--- WORK TO BE COMPLETED ---
Would you please return the lines of the material that contain the word "amoBytes"?
--- DATA PROVIDED Enclosed Below ---
/-- No cluster holds a copy, and no bytes are on their way home. -/
def Bare (s : State) : Prop :=
  s.drains = [] ∧ ∀ k, (s.cluster k).lines = [] ∧ (s.cluster k).atomLines = [] ∧ (s.cluster k).poison = [] ∧ s.dcacheKeys k = []
/-- Nor a partial. -/
def Uncached (s : State) : Prop := Bare s ∧ ∀ k, (s.cluster k).partials = []
/-- A word goes on at the next one with every register as before and every flag as before. -/
structure GoesOn (s t : State) : Prop where
  regs : ∀ r, t.readX r = s.readX r
  pc : t.me.pc = s.me.pc + 4
  flags : t.me.fpflags = s.me.fpflags
  ready : t.me.wait = .none ∧ t.me.issued = false ∧ t.me.rest = none ∧ t.me.emitSeq = none ∧ t.me.tableStall = false
/-- The word waits: the hart, which no stall by Reel held, is not ready, and nothing but the note of its wait changes. -/
def Waits (i : Instr) (s : State) (w : Wait) : Prop :=
  s.me.stall = none → ∃ t, exec i s = .next t ∧ t.me.wait = w ∧
    { t.me with wait := s.me.wait, waitSince := s.me.waitSince } = s.me ∧ (∀ h, h ≠ s.cur → t.hart h = s.hart h) ∧
    { t with harts := s.harts } = s
def sizeBytes : AccSize → Nat
  | .b8 => 1
  | .b16 => 2
  | .b32 => 4
  | .b64 => 8
/-- Scopes wider than a cluster. -/
def wide : Scope → Bool
  | .hart | .core | .clus => false
  | .die | .pkg | .sys => true
/-- What an integer atomic stores over m (spec/13 R275). -/
def atomicNew (op : AmoOp) (w : Nat) (sgn : Bool) (m a b : Nat) : Nat :=
  let less := if sgn then (BitVec.ofNat w m).slt (BitVec.ofNat w a) else decide (m < a)
  match op with
  | .add => (m + a) % 2 ^ w
  | .min => if less then m else a
  | .max => if less then a else m
  | .and => m &&& a
  | .or => m ||| a
  | .xor => m ^^^ a
  | .swap => a
  | .cas => if m = a then b else m
  | .fadd => m
def amoBytes : AmoTy → Nat
  | .s64 | .z64 => 8
  | .s32 | .z32 | .f32 => 4
  | .bf16 | .f16 => 2
def amoIsSigned (t : AmoTy) : Bool := t = .s32 || t = .s64
/-- The old value as X[d] gets it. -/
def amoOld (t : AmoTy) (m : Nat) : Word :=
  match t with
  | .s32 => (BitVec.ofNat 32 m).signExtend 64
  | _ => BitVec.ofNat 64 m
/-- An atomic of n bytes at ea passes its checks, is held back by nothing, meets an engine with no earlier request, and
finds the value m without poison; no cache holds a copy. -/
def AtomicFinds (s : State) (ea : Word) (n : Nat) (c : Scope) (p : Trans) (m : Nat) : Prop :=
  s.me.reply = none ∧ s.amoQueued s.cur = false ∧ (∃ s1, s.check s.cur ea n .row .both 0 s.me.sup = (.ok p, s1)) ∧
    servedBy p.pa ≠ .mgmt ∧ s.watchHits s.cur ea n true true = 0 ∧ s.conflicts s.cur (spanOf ea n) (spanOf ea n) = [] ∧
    s.emissionMeets s.cur p.pa n = false ∧ (s.cluster (engineFor s.cur p.pa c)).atomics = [] ∧ Uncached s ∧
    Writable s p.pa n ∧ s.bytesAt (coreOf s.cur) p.pa n = (bytesLE n m, false) ∧ m < 2 ^ (8 * n) ∧
    ∀ b, b / 64 = p.pa / 64 → s.homePoison (dieOf s.cur) b = false
/-- The atomic completes: X[d] gets the old value, its flags are raised, memory gets the new value at the address and
keeps every other byte. -/
def AtomicGives (i : Instr) (s : State) (d : Reg) (ty : AmoTy) (p : Trans) (m new : Nat) (fl : Flags) : Prop :=
  ∃ t, exec i s = .next t ∧ t.readX d = (if d = 0 then 0 else amoOld ty m) ∧ (∀ r, r ≠ d → t.readX r = s.readX r) ∧
    t.me.pc = s.me.pc + 4 ∧ t.me.fpflags = s.me.fpflags ||| fl ∧
    (∀ j, j < amoBytes ty → t.clusterByte (clusterOf s.cur) (p.pa + j) = BitVec.ofNat 8 (new / 2 ^ (8 * j))) ∧
    ∀ k b, (b < p.pa ∨ p.pa + amoBytes ty ≤ b) → t.clusterByte k b = s.clusterByte k b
--- End of Enclosed DATA PROVIDED ---
--- EXERCISE RESULT ---
def amoBytes : AmoTy → Nat
    (∀ j, j < amoBytes ty → t.clusterByte (clusterOf s.cur) (p.pa + j) = BitVec.ofNat 8 (new / 2 ^ (8 * j))) ∧
    ∀ k b, (b < p.pa ∨ p.pa + amoBytes ty ≤ b) → t.clusterByte k b = s.clusterByte k b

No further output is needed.